__Exercise brief__.
Go through the entries, filter for the word "drop", and copy every line that has it.

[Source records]
-- ==== Sys2Proof/Machine/Sha.lean ====
section
/-! DEFINITION. SHA-256 (FIPS 180-4), which boot images (R399, R400), LMS signatures and the manifest of a checkpoint (R279) use. -/

namespace Sys2Proof.Machine

/-- A big-endian number. -/
def beNat (bs : List Byte) : Nat := bs.foldl (fun a b => a * 256 + b.toNat) 0

/-- The `n` big-endian bytes of a number. -/
def beBytes (n v : Nat) : List Byte := (leBytes n v).reverse

/-- The largest `r` with `r ^ k ≤ n`, its bits below `b` found from the highest down, those above given. -/
def rootBits (k n : Nat) : Nat → Nat → Nat
  | 0, r => r
  | b + 1, r => rootBits k n b (if (r + 2 ^ b) ^ k ≤ n then r + 2 ^ b else r)

/-- The first 32 bits after the point of the `k`-th root of `p`. -/
def rootWord (k p : Nat) : W32 := BitVec.ofNat 32 (rootBits k (p * 2 ^ (32 * k)) 36 0)

/-- The first 64 primes. -/
def shaPrimes : List Nat := (List.range 312).filter (fun n => decide (2 ≤ n) && (List.range n).all (fun d => decide (d < 2) || n % d != 0))

/-- The 64 constants of the rounds come from cube roots; the initial hash value, from square roots of the first eight primes. -/
def shaConstants : List W32 := shaPrimes.map (rootWord 3)
def shaSeed : List W32 := (shaPrimes.take 8).map (rootWord 2)

/-- A word rotated right by each of three amounts, and the three added without carry. -/
def spin (x : W32) (i j k : Nat) : W32 := x.rotateRight i ^^^ (x.rotateRight j ^^^ x.rotateRight k)

/-- A word rotated by two amounts and shifted by a third. -/
def smear (x : W32) (i j k : Nat) : W32 := x >>> k ^^^ (x.rotateRight i ^^^ x.rotateRight j)

/-- The message schedule, `n` words longer. -/
def shaExtend : Nat → List W32 → List W32
  | 0, ws => ws
  | n + 1, ws =>
    let back := fun d => ws.getD (ws.length - d) 0
    shaExtend n (ws ++ [smear (back 2) 17 19 10 + back 7 + smear (back 15) 7 18 3 + back 16])

/-- The words a round works on: the last four values of each of two sequences, latest first. -/
structure ShaWork where
  upper : List W32
  lower : List W32

/-- One round: each sequence grows by a word. -/
def ShaWork.round (v : ShaWork) (kw : W32 × W32) : ShaWork :=
  let a := fun i => v.upper.getD i 0
  let e := fun i => v.lower.getD i 0
  let choice := e 2 ^^^ (e 0 &&& (e 1 ^^^ e 2))
  let most := (a 0 &&& a 1) ||| (a 2 &&& (a 0 ||| a 1))
  let t := kw.1 + kw.2 + e 3 + choice + spin (e 0) 6 11 25
  { upper := (t + most + spin (a 0) 2 13 22) :: v.upper.take 3, lower := (a 3 + t) :: v.lower.take 3 }

/-- A block of 64 bytes carries the hash value on. -/
def shaBlock (h : List W32) (bs : List Byte) : List W32 :=
  let ws := shaExtend 48 ((List.range 16).map (fun i => BitVec.ofNat 32 (beNat ((bs.drop (4 * i)).take 4))))
  let v := (shaConstants.zip ws).foldl ShaWork.round { upper := h.take 4, lower := h.drop 4 }
  List.zipWith (fun x y => x + y) h (v.upper ++ v.lower)

def shaBlocks : Nat → List Byte → List W32 → List W32
  | 0, _, h => h
  | n + 1, bs, h => shaBlocks n (bs.drop 64) (shaBlock h (bs.take 64))

/-- The digest, as its 32 bytes. -/
def sha256 (bs : List Byte) : List Byte :=
  let n := bs.length
  let padded := bs ++ 0x80 :: List.replicate ((119 - n % 64) % 64) 0 ++ beBytes 8 (8 * n)
  (shaBlocks (padded.length / 64) padded shaSeed).foldl (fun a w => a ++ beBytes 4 w.toNat) []

end Sys2Proof.Machine
end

__Answer below__.
  let ws := shaExtend 48 ((List.range 16).map (fun i => BitVec.ofNat 32 (beNat ((bs.drop (4 * i)).take 4))))
  let v := (shaConstants.zip ws).foldl ShaWork.round { upper := h.take 4, lower := h.drop 4 }
  | n + 1, bs, h => shaBlocks n (bs.drop 64) (shaBlock h (bs.take 64))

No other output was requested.